International Power shareholders back GDF deal

By Marie Maitre

PARIS (BestGrowthStock) – International Power (IPR.L: ) shareholders overwhelmingly approved a tie-up with French utility GDF Suez (GSZ.PA: ) on Thursday, to create the world’s largest gas and power producer.

The deal, announced in August after months of on and off talks, will open GDF Suez to new markets in Asia and Australia, and enhance the French group’s position in the Middle East, GDF Suez chief executive Gerard Mestrallet told journalists at a news conference.

“This is particularly important when we know that 80 percent of new power production capacity that will be built over the next 20 years will be in emerging countries,” Mestrallet said.

Mestrallet said GDF Suez would give a guidance for the enlarged group in March 2011. He confirmed the tie-up would generate annual synergies of 200 million euros.

More than 99 percent of shareholders present or represented voted in favor of a deal, under which GDF Suez will transfer some of its assets into International Power in return for 70 percent of the ownership of the enlarged group.

The new group will have combined annual sales of 84 billion euros ($111 billion) and a market capitalization totaling more than 80 billion euros, making it the world’s biggest gas and electricity player, ahead of German group E.ON (EONGn.DE: ) and French utility EDF (EDF.PA: ).

“The vote showed a very strong support for the industrial logic of the combination,” International Power chief executive Philip Cox said via video link at the press conference in Paris.

Cox will keep his role in the new organization.

GDF Suez will continue to invest about 11 billion euros annually on industrial projects around the world, and aims at divesting assets worth 4 billion euros in the next two years.

“This is an effort to optimize our portfolio,” Mestrallet said.
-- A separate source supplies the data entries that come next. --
/-- The device's vote and the post (R22, R297 to R300, R303): 64 ticks into the rest it decides the strikes and forms its vote, foul
exactly where a cause has arisen, and clears what the vote takes; a vote of its own post enters once for its phase and peer; one of
another post counts as foul with causes split and stop, and is escalated; the votes missing at a phase's deadline count as absent, with
stop. Where the last phase is complete, by a vote or by its deadline, the device does the post's actions on the combined vote. The
model's choices: the spill flags clear as the vote forms and the post's actions come at once (log entry 44), notice 0x0A names the
peer's coordinate (log entry 45), and a vote or deadline that is not due changes nothing (log entry 14). -/
def Obligations.VotesFormAndArrive : Prop :=
  ∀ (l : LinkId) (source : BitVec 20) (payload : Bytes) (s : State),
    (s.stage.phase = .rest → now s < s.vote.t0 + 64 → exec .voteForm s = .next s)
    ∧ (∀ a axes, s.stage.phase = .rest → s.vote.t0 + 64 ≤ now s → s.boot.runningFirmware = true → stewardRuns s = true →
        usedAxes s = a :: axes →
        linePeers s a ≠ [] → s.vote.received = [] →
        ∃ t v, exec .voteForm s = .next t ∧ t.vote.own = some v ∧ t.vote.combined = some v ∧ t.stage.phase = .voted
          ∧ v.foul = decide (v.causes ≠ 0) ∧ (∀ b, s.vote.causes.getLsbD b = true → v.causes.getLsbD b = true)
          ∧ (s.vote.stop = true → v.stop = true) ∧ t.vote.causes = 0 ∧ t.vote.stop = false
          ∧ odGet t (od 0x2040 2) = 0 ∧ odGet t (od 0x2040 3) = 0 ∧ odGet t (od 0x4C08 2) = s.observe.fingerprint.toNat
          ∧ (s.power.survey = false → (s.strikes.map (·.1)).Nodup → ∀ key x, (key, x) ∈ s.strikes → x.sites ≠ [] →
            let y := getStrikes t key
            let history := x.history <<< (1 : Nat) ||| 1
            y.sites = [] ∧ y.lastSites = x.sites ∧ y.history = history
            ∧ (y.permanent = true ↔ x.permanent = true
              ∨ (strikeKind (key / 65536) = true ∧ 3 ≤ ((List.range 64).filter history.getLsbD).length)
              ∨ (siteKind (key / 65536) = true ∧ x.history.getLsbD 0 = true ∧ ∃ a ∈ x.sites, a ∈ x.lastSites))))
    ∧ (let m := readVote payload
      let coord := (peerCoordinate s l.val).getD (physicalOf s source.toNat)
      ∀ q, (s.stage.phase = .stage ∨ s.stage.phase = .rest) → m.relayed = false → peerOnAxis s m.phase coord = some q →
        s.vote.phase ≤ m.phase → receivedVote s m.phase q = none →
        ∃ t, exec (.postVote l source payload) s = .next t ∧ t.cores = s.cores ∧ t.ext = s.ext
          ∧ (m.number = s.vote.number → m.prevNumber = s.vote.prevNumber → m.prevFoul = s.vote.prevFoul →
              t = { s with vote := { s.vote with received := s.vote.received ++ [(m.phase, q, m.vote)] } })
          ∧ (m.number ≠ s.vote.number ∨ m.prevNumber ≠ s.vote.prevNumber ∨ m.prevFoul ≠ s.vote.prevFoul →
              (∃ v, t.vote.received = s.vote.received ++ [(m.phase, q, v)] ∧ v.foul = true ∧ v.stop = true
                ∧ v.causes = BitVec.ofNat 16 (2 ^ causeSplit))
              ∧ odGet t (od 0x2030 7) = (odGet s (od 0x2030 7) + 1) % 2 ^ 32
              ∧ t.vote.raised = s.vote.raised ++ [(0x0A, kindDevice, coord, 0)]))
    ∧ (let m := readVote payload
      let k := s.vote.phase
      ∀ a q own, s.stage.phase = .voted → runs s = true → s.boot.runningFirmware = true → stewardRuns s = true →
        s.vote.own = some own → (usedAxes s)[k]? = some a → (usedAxes s)[k + 1]? = none → m.relayed = false → m.phase = k →
        peerOnAxis s k ((peerCoordinate s l.val).getD (physicalOf s source.toNat)) = some q → q ∈ linePeers s a →
        (∀ p ∈ linePeers s a, receivedVote s k p = none ↔ p = q) →
        m.number = s.vote.number → m.prevNumber = s.vote.prevNumber → m.prevFoul = s.vote.prevFoul →
        ∃ t, exec (.postVote l source payload) s = .next t
          ∧ PostEnds s ((linePeers s a).foldl (fun c p => combineVotes c ((receivedVote s k p).getD m.vote))
              (s.vote.combined.getD Vote.empty)) t)
    ∧ (s.stage.phase = .voted → now s < voteDeadline s s.vote.phase → exec .voteDeadline s = .next s)
    ∧ (let k := s.vote.phase
      ∀ a own, s.stage.phase = .voted → runs s = true → s.boot.runningFirmware = true → stewardRuns s = true → s.vote.own = some own →
        voteDeadline s k ≤ now s → (usedAxes s)[k]? = some a → (usedAxes s)[k + 1]? = none →
        ∃ t, exec .voteDeadline s = .next t
          ∧ PostEnds s ((linePeers s a).foldl (fun c p => combineVotes c ((receivedVote s k p).getD (Vote.broken causeAbsent)))
              (s.vote.combined.getD Vote.empty)) t)
    ∧ (let k := s.vote.phase
      ∀ a b, s.stage.phase = .voted → s.boot.runningFirmware = true → stewardRuns s = true → voteDeadline s k ≤ now s →
        (usedAxes s)[k]? = some a → (usedAxes s)[k + 1]? = some b →
        (∃ q ∈ linePeers s b, receivedVote s (k + 1) q = none) →
        let absent := (linePeers s a).filter fun q => (receivedVote s k q).isNone
        absent ≠ [] →
        ∃ t v, exec .voteDeadline s = .next t ∧ t.vote.phase = k + 1 ∧ t.vote.combined = some v
          ∧ v.foul = true ∧ v.stop = true ∧ v.causes.getLsbD causeAbsent = true
          ∧ odGet t (od 0x2030 6) = (odGet s (od 0x2030 6) + absent.length) % 2 ^ 32
          ∧ t.vote.raised = s.vote.raised ++ absent.map fun q => (0x09, kindDevice, setAxis (coordinate s) a q, 0))

/-- The combination of votes (R298): foul and stop are ors, the extension is the larger, the causes are an or, and the
notices are the 16 lowest of both; so the order in which a device combines its peers' votes does not matter. -/
def Obligations.VotesCombine : Prop :=
  ∀ a b c : Vote,
    (combineVotes a b).foul = (a.foul || b.foul) ∧ (combineVotes a b).stop = (a.stop || b.stop)
    ∧ (combineVotes a b).ext = max a.ext b.ext ∧ (combineVotes a b).causes = a.causes ||| b.causes
    ∧ (∀ w ∈ (combineVotes a b).notices, w ∈ a.notices ∨ w ∈ b.notices)
    ∧ (∀ w, w ∈ a.notices ∨ w ∈ b.notices → w ∉ (combineVotes a b).notices →
        (combineVotes a b).notices.length = 16 ∧ ∀ x ∈ (combineVotes a b).notices, x.toNat < w.toNat)
    ∧ combineVotes a b = combineVotes b a
    ∧ combineVotes (combineVotes a b) c = combineVotes a (combineVotes b c)

/-- The start of a stage and of its rest (R24, R34, R75, R118, R130, R239, R240, R465): a due stage starts with every logical core
RUNNING at its stage-table entry, its registers, marks and waybill bits cleared and its scratchpad kept; a check error in the
entry halts the core with 0xA4; with an unfinished reload no core runs, and its cause is set; the cores of a die that a per-die reset
has taken miss the stage, with cause reset. In the rest no core issues, a core that still runs makes the vote foul, and the engines have
dropped their plan requests. The model's choices: the inboxes are emptied as the rest starts (log entry 43), and a start that is not due
changes nothing (log entry 14). -/
def Obligations.StageStarts : Prop :=
  ∀ s : State,
    let i := ((runningLeg s).schedule s.stage.number.toNat).index (deviceStep s)
    (startDue s = false → exec .stageStart s = .next s)
    ∧ (startDue s = true → ∃ t, exec .stageStart s = .next t
        ∧ t.stage.phase = .stage ∧ t.stage.start = s.stage.nextStart ∧ t.stage.index = i ∧ t.ext = s.ext ∧ t.time = s.time
        ∧ (s.stage.reloading = [] → ∀ n, n < 288 → dieMoves s (n / 144) = true →
            let c := coreOf s n
            let key := 256 * flag c.bank + i
            (8192 + key ∉ c.bankErrors →
              coreOf t n = c.beginStage (Table.look c.stageTable 0 key)
              ∧ (coreOf t n).state = .running ∧ (coreOf t n).pc = bits (Table.look c.stageTable 0 key).toNat 11 0
              ∧ (coreOf t n).regs = Regs.reset ∧ (coreOf t n).waybill = 0 ∧ (coreOf t n).written = []
              ∧ (coreOf t n).scratch = c.scratch)
            ∧ (8192 + key ∈ c.bankErrors →
              (coreOf t n).state = .halted ∧ bits (odGet t (od (0x3000 + n) 0x10)) 63 56 = 0xA4))
        ∧ (s.stage.reloading = [] → ∀ d, d < 2 → dieMoves s d = false →
            t.vote.causes.getLsbD causeReset = true ∧ d ∈ t.boot.resetDies)
        ∧ (s.stage.reloading ≠ [] → t.vote.causes.getLsbD causeUnready = true)
        ∧ ∀ n, n < 288 → s.stage.reloading ≠ [] ∨ dieMoves s (n / 144) = false →
            canIssue t n = false ∧ (coreOf t n).state ≠ .running ∧ (coreOf t n).state ≠ .atPost ∧ (coreOf t n).state ≠ .halted
            ∧ (coreOf t n).regs = (coreOf s n).regs ∧ (coreOf t n).scratch = (coreOf s n).scratch)
    ∧ (s.stage.phase = .stage → s.stage.start + s.stage.length - s.stage.rest ≤ now s →
        ∃ t, exec .restStart s = .next t ∧ t.stage.phase = .rest ∧ t.ext = s.ext
          ∧ t.vote.t0 = s.stage.start + s.stage.length - s.stage.rest
          ∧ (∀ n, n < 288 → canIssue t n = false)
          ∧ (∀ n, n < 288 → (coreOf s n).state = .running → t.vote.causes.getLsbD causeLate = true)
          ∧ (∀ g, g < 24 → (getEngine t g).waiting = [] ∧ (getEngine t g).held = [] ∧ (getEngine t g).inbox = []
              ∧ (getEngine t g).dynamic = (getEngine s g).dynamic)
          ∧ ∀ g, g < 24 → 0 < (getEngine s g).waiting.length + (getEngine s g).held.length →
              t.vote.causes.getLsbD causeLate = true)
He said GDF Suez, created from the merger of Gaz de France and Suez in 2008, had divested 10 billion euros worth of assets over the past 2-1/2 years.

GDF Suez has declined to comment on the value of the deal, which analysts have found hard to assess because the value of the assets that the French group is transferring is not public.

Under the deal, International Power shareholders will receive a special dividend of 92 pence per share, totaling 1.4 billion pounds in exchange for relinquishing control of the company.

GDF Suez’s tie-up with International Power follows the 2008 sale of British Energy to French nuclear power group EDF, showing the appetite of French utilities for Britain as the country relaunches its nuclear power program.

Although International Power has no nuclear activities, Mestrallet said that taking control of the British company would bolster GDF Suez’s credentials in Britain.

“This deal will certainly not harm us… This deal gives GDF Suez greater visibility there,” he said, adding the French group would take a decision on whether to invest in nuclear projects in Britain in 2015 in order to be operational by 2023.

By 1425 GMT, GDF Suez stock was 0.2 percent higher at 27.54 euros in Paris, while International Power shares, which will remain listed on the London Stock Exchange after the deal, shed 0.1 percent at 423 pence.

The European utilities sector (.SX6P: ) was up 0.3 percent.